+++ MATERIALS PROVIDED +++
-- ==== Sys2Proof/Laws/PerInstr.lean ====
section
/-! SUPPORT. Laws stated per command. `FieldsReadBack`: the fields the encoder gives a well-formed command stand for that
command, so no operand is dropped or misplaced between Instr.fields and Fields.instr. -/

namespace Sys2Proof.Laws.FieldsReadBack

open Sys2Proof

/-- The fields of the command read back as the command. -/
def Statement (i : Instr) : Prop := i.wellFormed = true → i.fields.instr = .ok i

/-- A field holding an offset or a length that fits reads back as it. -/
theorem toNat_ofNat_fits {n : Nat} (h : n < Config.offLimit) : (BitVec.ofNat 32 n).toNat = n := by
  simpa [BitVec.toNat_ofNat] using Nat.mod_eq_of_lt h

theorem fits_of_lenFits {n : Nat} (h : lenFits n = true) : n < Config.offLimit := by simpa [lenFits] using h

theorem fits_of_wellFormed {a : Addr} (h : a.wellFormed = true) : a.off < Config.offLimit := by
  simpa [Addr.wellFormed] using h

/-- Format `RD` carries its window. -/
theorem formatRD_a {op : BitVec 8} {a : Addr} (h : a.wellFormed = true) : (Fields.formatRD op a).a = a := by
  simp [Fields.formatRD, Fields.a, -BitVec.toNat_ofNat, toNat_ofNat_fits (fits_of_wellFormed h)]

/-- Format `WR` carries its window. -/
theorem formatWR_b {op : BitVec 8} {b : Addr} (h : b.wellFormed = true) : (Fields.formatWR op b).b = b := by
  simp [Fields.formatWR, Fields.b, -BitVec.toNat_ofNat, toNat_ofNat_fits (fits_of_wellFormed h)]

/-- Format `KQ` carries its key window. -/
theorem formatKQ_a {op : BitVec 8} {a : Addr} {n : Nat} {x : Quad} (h : a.wellFormed = true) :
    (Fields.formatKQ op a n x).a = a := by
  simp [Fields.formatKQ, Fields.a, -BitVec.toNat_ofNat, toNat_ofNat_fits (fits_of_wellFormed h)]

/-- Format `KQ` carries its length. -/
theorem formatKQ_len {op : BitVec 8} {a : Addr} {n : Nat} {x : Quad} (h : lenFits n = true) :
    (Fields.formatKQ op a n x).len.toNat = n := toNat_ofNat_fits (fits_of_lenFits h)

/-- Format `K` carries its key window. -/
theorem formatK_a {op : BitVec 8} {a : Addr} {n : Nat} (h : a.wellFormed = true) : (Fields.formatK op a n).a = a :=
  formatKQ_a (x := 0) h

/-- Format `K` carries its length. -/
theorem formatK_len {op : BitVec 8} {a : Addr} {n : Nat} (h : lenFits n = true) :
    (Fields.formatK op a n).len.toNat = n := toNat_ofNat_fits (fits_of_lenFits h)

/-- Formats `KI` and `X` carry their first window. -/
theorem formatX_a {op : BitVec 8} {a b : Addr} {n : Nat} (h : a.wellFormed = true) : (Fields.formatX op a b n).a = a := by
  simp [Fields.formatX, Fields.a, -BitVec.toNat_ofNat, toNat_ofNat_fits (fits_of_wellFormed h)]

/-- Formats `KI` and `X` carry their second window. -/
theorem formatX_b {op : BitVec 8} {a b : Addr} {n : Nat} (h : b.wellFormed = true) : (Fields.formatX op a b n).b = b := by
  simp [Fields.formatX, Fields.b, -BitVec.toNat_ofNat, toNat_ofNat_fits (fits_of_wellFormed h)]

/-- Formats `KI` and `X` carry their length. -/
theorem formatX_len {op : BitVec 8} {a b : Addr} {n : Nat} (h : lenFits n = true) :
    (Fields.formatX op a b n).len.toNat = n := toNat_ofNat_fits (fits_of_lenFits h)

theorem initEcb (key : Addr) (len : Nat) : Statement (.initEcb key len) := by
  intro h
  simp only [Instr.wellFormed, Bool.and_eq_true] at h
  exact congrArg Except.ok (congrArg₂ Instr.initEcb (formatK_a h.1) (formatK_len h.2))

theorem initCbc (key : Addr) (len : Nat) : Statement (.initCbc key len) := by
  intro h
  simp only [Instr.wellFormed, Bool.and_eq_true] at h
  exact congrArg Except.ok (congrArg₂ Instr.initCbc (formatK_a h.1) (formatK_len h.2))

theorem initCbcIv (key : Addr) (len : Nat) (iv : Addr) : Statement (.initCbcIv key len iv) := by
  intro h
  simp only [Instr.wellFormed, Bool.and_eq_true] at h
  change Except.ok (Instr.initCbcIv (Fields.formatX _ key iv len).a (Fields.formatX _ key iv len).len.toNat
    (Fields.formatX _ key iv len).b) = _
  rw [formatX_a h.1.1, formatX_len h.1.2, formatX_b h.2]

theorem initCbcIv64 (key : Addr) (len : Nat) (imm64 : Quad) : Statement (.initCbcIv64 key len imm64) := by
  intro h
  simp only [Instr.wellFormed, Bool.and_eq_true] at h
  change Except.ok (Instr.initCbcIv64 (Fields.formatKQ _ key len imm64).a (Fields.formatKQ _ key len imm64).len.toNat
    imm64) = _
  rw [formatKQ_a h.1, formatKQ_len h.2]

theorem initCfb (key : Addr) (len : Nat) : Statement (.initCfb key len) := by
  intro h
  simp only [Instr.wellFormed, Bool.and_eq_true] at h
  exact congrArg Except.ok (congrArg₂ Instr.initCfb (formatK_a h.1) (formatK_len h.2))

theorem initCfbIv (key : Addr) (len : Nat) (iv : Addr) : Statement (.initCfbIv key len iv) := by
  intro h
  simp only [Instr.wellFormed, Bool.and_eq_true] at h
  change Except.ok (Instr.initCfbIv (Fields.formatX _ key iv len).a (Fields.formatX _ key iv len).len.toNat
    (Fields.formatX _ key iv len).b) = _
  rw [formatX_a h.1.1, formatX_len h.1.2, formatX_b h.2]

theorem cleanup : Statement (.cleanup) := fun _ => rfl

theorem ecbEnc (inp out : Addr) (len : Nat) : Statement (.ecbEnc inp out len) := by
  intro h
  simp only [Instr.wellFormed, Bool.and_eq_true] at h
  change Except.ok (Instr.ecbEnc (Fields.formatX _ inp out len).a (Fields.formatX _ inp out len).b
    (Fields.formatX _ inp out len).len.toNat) = _
  rw [formatX_a h.1.1, formatX_b h.1.2, formatX_len h.2]

theorem ecbDec (inp out : Addr) (len : Nat) : Statement (.ecbDec inp out len) := by
  intro h
  simp only [Instr.wellFormed, Bool.and_eq_true] at h
  change Except.ok (Instr.ecbDec (Fields.formatX _ inp out len).a (Fields.formatX _ inp out len).b
    (Fields.formatX _ inp out len).len.toNat) = _
  rw [formatX_a h.1.1, formatX_b h.1.2, formatX_len h.2]

theorem cbcEnc (inp out : Addr) (len : Nat) : Statement (.cbcEnc inp out len) := by
  intro h
  simp only [Instr.wellFormed, Bool.and_eq_true] at h
  change Except.ok (Instr.cbcEnc (Fields.formatX _ inp out len).a (Fields.formatX _ inp out len).b
    (Fields.formatX _ inp out len).len.toNat) = _
  rw [formatX_a h.1.1, formatX_b h.1.2, formatX_len h.2]

theorem cbcDec (inp out : Addr) (len : Nat) : Statement (.cbcDec inp out len) := by
  intro h
  simp only [Instr.wellFormed, Bool.and_eq_true] at h
  change Except.ok (Instr.cbcDec (Fields.formatX _ inp out len).a (Fields.formatX _ inp out len).b
    (Fields.formatX _ inp out len).len.toNat) = _
  rw [formatX_a h.1.1, formatX_b h.1.2, formatX_len h.2]

theorem cbcGetiv (out : Addr) : Statement (.cbcGetiv out) := fun h =>
  congrArg (Except.ok ∘ Instr.cbcGetiv) (formatWR_b h)

theorem cbcSetiv (inp : Addr) : Statement (.cbcSetiv inp) := fun h =>
  congrArg (Except.ok ∘ Instr.cbcSetiv) (formatRD_a h)

theorem cbcGetiv64 : Statement (.cbcGetiv64) := fun _ => rfl

theorem cbcSetiv64 (imm64 : Quad) : Statement (.cbcSetiv64 imm64) := fun _ => rfl

theorem cfbEnc (inp out : Addr) (len : Nat) : Statement (.cfbEnc inp out len) := by
  intro h
  simp only [Instr.wellFormed, Bool.and_eq_true] at h
  change Except.ok (Instr.cfbEnc (Fields.formatX _ inp out len).a (Fields.formatX _ inp out len).b
    (Fields.formatX _ inp out len).len.toNat) = _
  rw [formatX_a h.1.1, formatX_b h.1.2, formatX_len h.2]

theorem cfbDec (inp out : Addr) (len : Nat) : Statement (.cfbDec inp out len) := by
  intro h
  simp only [Instr.wellFormed, Bool.and_eq_true] at h
  change Except.ok (Instr.cfbDec (Fields.formatX _ inp out len).a (Fields.formatX _ inp out len).b
    (Fields.formatX _ inp out len).len.toNat) = _
  rw [formatX_a h.1.1, formatX_b h.1.2, formatX_len h.2]

theorem cfbGetiv (out : Addr) : Statement (.cfbGetiv out) := fun h =>
  congrArg (Except.ok ∘ Instr.cfbGetiv) (formatWR_b h)

theorem cfbSetiv (inp : Addr) : Statement (.cfbSetiv inp) := fun h =>
  congrArg (Except.ok ∘ Instr.cfbSetiv) (formatRD_a h)

theorem weakkey : Statement (.weakkey) := fun _ => rfl

theorem selftest : Statement (.selftest) := fun _ => rfl

end Sys2Proof.Laws.FieldsReadBack
end

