theorem blockChain_length (f : Block → Block → Block × Block) (n : Nat) (v : Block) (xs : List Byte) :
    (blockChain f n v xs).2.length = 8 * n := by
  induction n generalizing v xs with
  | zero => rfl
  | succ n ih =>
    rw [blockChain, List.length_append, ih, Vector.length_toList]
    omega

theorem blockChain_length_of_whole (f : Block → Block → Block × Block) (v : Block) {xs : List Byte}
    (h : xs.length % 8 = 0) : (blockChain f (xs.length / 8) v xs).2.length = xs.length := by
  rw [blockChain_length]
  omega

/-- Over ranges that do not overlap partially the block loop is the chain of the input bytes. -/
theorem CbcRun.blocks_eq_blockChain {stepAt : Nat → Nat → CbcRun → CbcRun} {f : Block → Block → Block × Block}
    (hf : ∀ a b x, stepAt a b x =
      ⟨(f x.v (x.mem.readBlock a)).1, x.mem.writeBlock b (f x.v (x.mem.readBlock a)).2⟩)
    (n a b : Nat) (x : CbcRun) (hr : Ranges a b (8 * n)) :
    CbcRun.blocks stepAt n a b x =
      ⟨(blockChain f n x.v (x.mem.read a (8 * n))).1, x.mem.write b (blockChain f n x.v (x.mem.read a (8 * n))).2⟩ := by
  induction n generalizing a b x with
  | zero => rfl
  | succ n ih =>
    rw [CbcRun.blocks, ih _ _ _ hr.tail, hf, hr.read_laterBlocks, blockChain, Block.ofBytes_read _ _ (by omega),
      Nat.mul_succ, Memory.drop_read, Memory.write_append, Vector.length_toList]
    rfl

/-- The loop of ECB is that of a chain whose value stays. -/
theorem Memory.mapBlocks_eq_blocks (g : Block → Block) (n a b : Nat) (v : Block) (m : Memory) :
    m.mapBlocks g n a b =
      (CbcRun.blocks (fun a b x => ⟨x.v, x.mem.writeBlock b (g (x.mem.readBlock a))⟩) n a b ⟨v, m⟩).mem := by
  induction n generalizing a b m with
  | zero => rfl
  | succ n ih => exact ih _ _ _

/-! ### The six transfers -/

/-- ECB in the direction `g`: no register changes. -/
def ecbFunction (g : CipherState → Block → Block) (x : Registers) (xs : List Byte) : Registers × List Byte :=
  (x, (blockChain (fun v b => (v, g x.cipher b)) (xs.length / 8) x.v xs).2)

/-- CBC with the block function `f`: `V` takes the last chain value. -/
def cbcFunction (f : CipherState → Block → Block → Block × Block) (x : Registers) (xs : List Byte) :
    Registers × List Byte :=
  let z := blockChain (f x.cipher) (xs.length / 8) x.v xs
  ({ x with v := z.1 }, z.2)

/-- One block of `CBC_ENC` (rule R120): the ciphertext block is the output and the next chain value. -/
def cbcEncBlock (c : CipherState) (v b : Block) : Block × Block :=
  let y := c.encBlock (Block.xor b v)
  (y, y)

/-- One block of `CBC_DEC` (rule R121): the ciphertext block is the next chain value. -/
def cbcDecBlock (c : CipherState) (v b : Block) : Block × Block := (b, Block.xor (c.decBlock b) v)

/-- CFB: the byte stream of rule R135. -/
def cfbFunction (dec : Bool) (x : Registers) (xs : List Byte) : Registers × List Byte :=
  let z := CfbRegister.after x.cipher dec ⟨x.r, x.bytesLeft.val⟩ xs
  ({ x with r := z.r, bytesLeft := Fin.ofNat 9 z.left },
    CfbRegister.stream x.cipher dec ⟨x.r, x.bytesLeft.val⟩ xs)

/-- The transfer's run gives its registers and its output bytes by the function `f` of the registers and the input
bytes. -/
structure TransferKind.Computes (k : TransferKind) (run : Addr → Addr → Nat → State → State)
    (f : Registers → List Byte → Registers × List Byte) : Prop where
  reads : ∀ inp out len, readWindows (k.cmd inp out len) = [(inp, len)]
  writes : ∀ inp out len, writeWindow (k.cmd inp out len) = some (out, len)
  exec_eq : ∀ inp out len s, exec (k.cmd inp out len) s = s.transfer k.mode k.blocks inp out len (run inp out len)
  length_eq : ∀ x xs, (k.blocks = true → xs.length % 8 = 0) → (f x xs).2.length = xs.length
  run_eq : ∀ inp out len (s : State), (k.blocks = true → len % 8 = 0) → Ranges inp.cell out.cell len →
    run inp out len s = (s.setRegisters (f s.registers (s.bytes inp len)).1).setMem
      (s.mem.write out.cell (f s.registers (s.bytes inp len)).2)

theorem State.bytes_length (s : State) (w : Addr) (n : Nat) : (s.bytes w n).length = n := by
  rw [State.bytes_eq, Memory.read_length]

/-- A block transfer works on `len / 8` blocks, which are the whole input. -/
theorem exists_eq_eight_mul {len : Nat} (h : len % 8 = 0) : ∃ n, len = 8 * n ∧ len / 8 = n :=
  ⟨len / 8, by omega, rfl⟩

namespace TransferKind.Computes

variable {cmd : Addr → Addr → Nat → Instr} (hreads : ∀ inp out len, readWindows (cmd inp out len) = [(inp, len)])
  (hwrites : ∀ inp out len, writeWindow (cmd inp out len) = some (out, len))
include hreads hwrites

theorem ecb (g : CipherState → Block → Block)
    (hexec : ∀ inp out len s, exec (cmd inp out len) s = s.transfer .ecb true inp out len fun s =>
      s.setMem (s.mem.mapBlocks (g s.cipher) (len / 8) inp.cell out.cell)) :
    Computes ⟨cmd, .ecb, true⟩
      (fun inp out len s => s.setMem (s.mem.mapBlocks (g s.cipher) (len / 8) inp.cell out.cell)) (ecbFunction g) where
  reads := hreads
  writes := hwrites
  exec_eq := hexec
  length_eq _ _ h := blockChain_length_of_whole _ _ (h rfl)
  run_eq inp out len s h hr := by
    obtain ⟨n, rfl, hn⟩ := exists_eq_eight_mul (h rfl)
    rw [ecbFunction, State.bytes_length, hn, State.bytes_eq, Memory.mapBlocks_eq_blocks _ _ _ _ s.v,
      CbcRun.blocks_eq_blockChain (f := fun v b => (v, g s.cipher b)) (fun _ _ _ => rfl) _ _ _ _ hr]
    rfl

theorem cbc (stepAt : CipherState → Nat → Nat → CbcRun → CbcRun) (f : CipherState → Block → Block → Block × Block)
    (hstep : ∀ c a b x, stepAt c a b x =
      ⟨(f c x.v (x.mem.readBlock a)).1, x.mem.writeBlock b (f c x.v (x.mem.readBlock a)).2⟩)
    (hexec : ∀ inp out len s, exec (cmd inp out len) s = s.transfer .cbc true inp out len fun s =>
      s.setCbcRun (CbcRun.blocks (stepAt s.cipher) (len / 8) inp.cell out.cell ⟨s.v, s.mem⟩)) :
    Computes ⟨cmd, .cbc, true⟩
      (fun inp out len s => s.setCbcRun (CbcRun.blocks (stepAt s.cipher) (len / 8) inp.cell out.cell ⟨s.v, s.mem⟩))
      (cbcFunction f) where
  reads := hreads
  writes := hwrites
  exec_eq := hexec
  length_eq _ _ h := blockChain_length_of_whole _ _ (h rfl)
  run_eq inp out len s h hr := by
    obtain ⟨n, rfl, hn⟩ := exists_eq_eight_mul (h rfl)
    rw [cbcFunction, State.bytes_length, hn, State.bytes_eq,
      CbcRun.blocks_eq_blockChain (hstep s.cipher) _ _ _ _ hr]
    rfl

theorem cfb (dec : Bool)
    (hexec : ∀ inp out len s, exec (cmd inp out len) s = s.transfer .cfb false inp out len fun s =>
      s.cfbRun dec inp.cell out.cell len) :
    Computes ⟨cmd, .cfb, false⟩ (fun inp out len s => s.cfbRun dec inp.cell out.cell len) (cfbFunction dec) where
  reads := hreads
  writes := hwrites
  exec_eq := hexec
  length_eq _ _ _ := CfbRegister.stream_length _ _ _ _
  run_eq inp out len s _ hr := by
    rw [s.cfbRun_eq _ _ _ _ hr, ← State.bytes_eq]
    rfl

end TransferKind.Computes

open TransferKind.Computes in
/-- Each transfer computes a function of the registers and the input bytes. -/
theorem exists_computes {k : TransferKind} (hk : k ∈ blockTransfers ++ streamTransfers) :
    ∃ run f, k.Computes run f := by
  simp only [blockTransfers, streamTransfers, List.cons_append, List.nil_append, List.mem_cons, List.not_mem_nil,
    or_false] at hk
  rcases hk with rfl | rfl | rfl | rfl | rfl | rfl
  · exact ⟨_, _, ecb (fun _ _ _ => rfl) (fun _ _ _ => rfl) CipherState.encBlock exec_ecbEnc⟩
  · exact ⟨_, _, ecb (fun _ _ _ => rfl) (fun _ _ _ => rfl) CipherState.decBlock exec_ecbDec⟩
  · exact ⟨_, _, cbc (fun _ _ _ => rfl) (fun _ _ _ => rfl) CbcRun.encStep cbcEncBlock (fun _ _ _ _ => rfl) exec_cbcEnc⟩
  · exact ⟨_, _, cbc (fun _ _ _ => rfl) (fun _ _ _ => rfl) CbcRun.decStep cbcDecBlock (fun _ _ _ _ => rfl) exec_cbcDec⟩
  · exact ⟨_, _, cfb (fun _ _ _ => rfl) (fun _ _ _ => rfl) false exec_cfbEnc⟩
  · exact ⟨_, _, cfb (fun _ _ _ => rfl) (fun _ _ _ => rfl) true exec_cfbDec⟩

/-- For input that the checks let pass there are as many output bytes as input bytes. -/
theorem TransferKind.Computes.length_output {k : TransferKind} {run : Addr → Addr → Nat → State → State}
    {f : Registers → List Byte → Registers × List Byte} (hk : k.Computes run f) (s : State) (inp : Addr) {len : Nat}
    (h : k.blocks = true → len % 8 = 0) : (f s.registers (s.bytes inp len)).2.length = len := by
  rw [hk.length_eq _ _ (by rwa [State.bytes_length]), State.bytes_length]

/-- A transfer whose checks pass stores the function's bytes in its output window and answers the length. -/
theorem TransferKind.Computes.exec_of_checks {k : TransferKind} {run : Addr → Addr → Nat → State → State}
    {f : Registers → List Byte → Registers × List Byte} (hk : k.Computes run f) {inp out : Addr} {len : Nat} {s : State}
    (hc : s.xferChecks k.mode k.blocks inp out len = none) (ha : apartOrSame inp out len) :
    exec (k.cmd inp out len) s = .next (((s.setRegisters (f s.registers (s.bytes inp len)).1).setMem
      (s.mem.write out.cell (f s.registers (s.bytes inp len)).2)).setResponse ⟨.ok, BitVec.ofNat 64 len⟩) := by
  obtain ⟨-, hb, hi, ho⟩ := (s.xferChecks_eq_none k.mode k.blocks inp out len).mp hc
  have hr := Ranges.of_apartOrSame (State.inBounds_lt hi).le (State.inBounds_lt ho).le ha
  rw [hk.exec_eq, State.transfer_of_checks _ hc ha, hk.run_eq inp out len s hb hr, State.respond_eq]

end Sys2Proof.Machine
end

section
/-! PROOF. What a command can answer, said once for two states that agree in everything the command may read
(spec/20_memory.md Table 20-1): the same error, the same refusal, the same registers, or the same registers and the same
bytes stored in the command's output window. With one state twice this is what a command can do. -/

namespace Sys2Proof.Machine

open Sys2Proof

/-! ### States that agree in what a command reads -/

theorem State.sizeOf_congr {s s' : State} (h : s'.bufSize = s.bufSize) (b : BufId) : s'.sizeOf b = s.sizeOf b :=
  congrArg (fun z : Vector (BitVec 32) 256 => z[b.toNat].toNat) h

/-- The states have the same registers and buffer sizes, and the same bytes in the windows. -/
structure Agree (ws : List (Addr × Nat)) (s s' : State) : Prop where
  registers : s'.registers = s.registers
  bufSize : s'.bufSize = s.bufSize
  bytes : ∀ p ∈ ws, s'.bytes p.1 p.2 = s.bytes p.1 p.2

namespace Agree

theorem refl (ws : List (Addr × Nat)) (s : State) : Agree ws s s := ⟨rfl, rfl, fun _ _ => rfl⟩

variable {ws : List (Addr × Nat)} {s s' : State} (h : Agree ws s s')
include h

theorem v : s'.v = s.v := congrArg Registers.v h.registers

theorem r : s'.r = s.r := congrArg Registers.r h.registers

theorem life : s'.life = s.life := congrArg Registers.life h.registers

theorem mode : s'.mode = s.mode := congrArg Registers.mode h.registers

theorem read {w : Addr} {n : Nat} (hw : (w, n) ∈ ws) : s'.mem.read w.cell n = s.mem.read w.cell n := by
  simpa only [State.bytes_eq] using h.bytes (w, n) hw

theorem readBlock {w : Addr} (hw : (w, 8) ∈ ws) : s'.mem.readBlock w.cell = s.mem.readBlock w.cell := by
  rw [← Block.ofBytes_read _ _ (Nat.le_refl 8), h.read hw, Block.ofBytes_read _ _ (Nat.le_refl 8)]

theorem sizeOf (b : BufId) : s'.sizeOf b = s.sizeOf b := State.sizeOf_congr h.bufSize b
+++
Among the entries, count how many lines hold the string "Vector", then state only that number.

3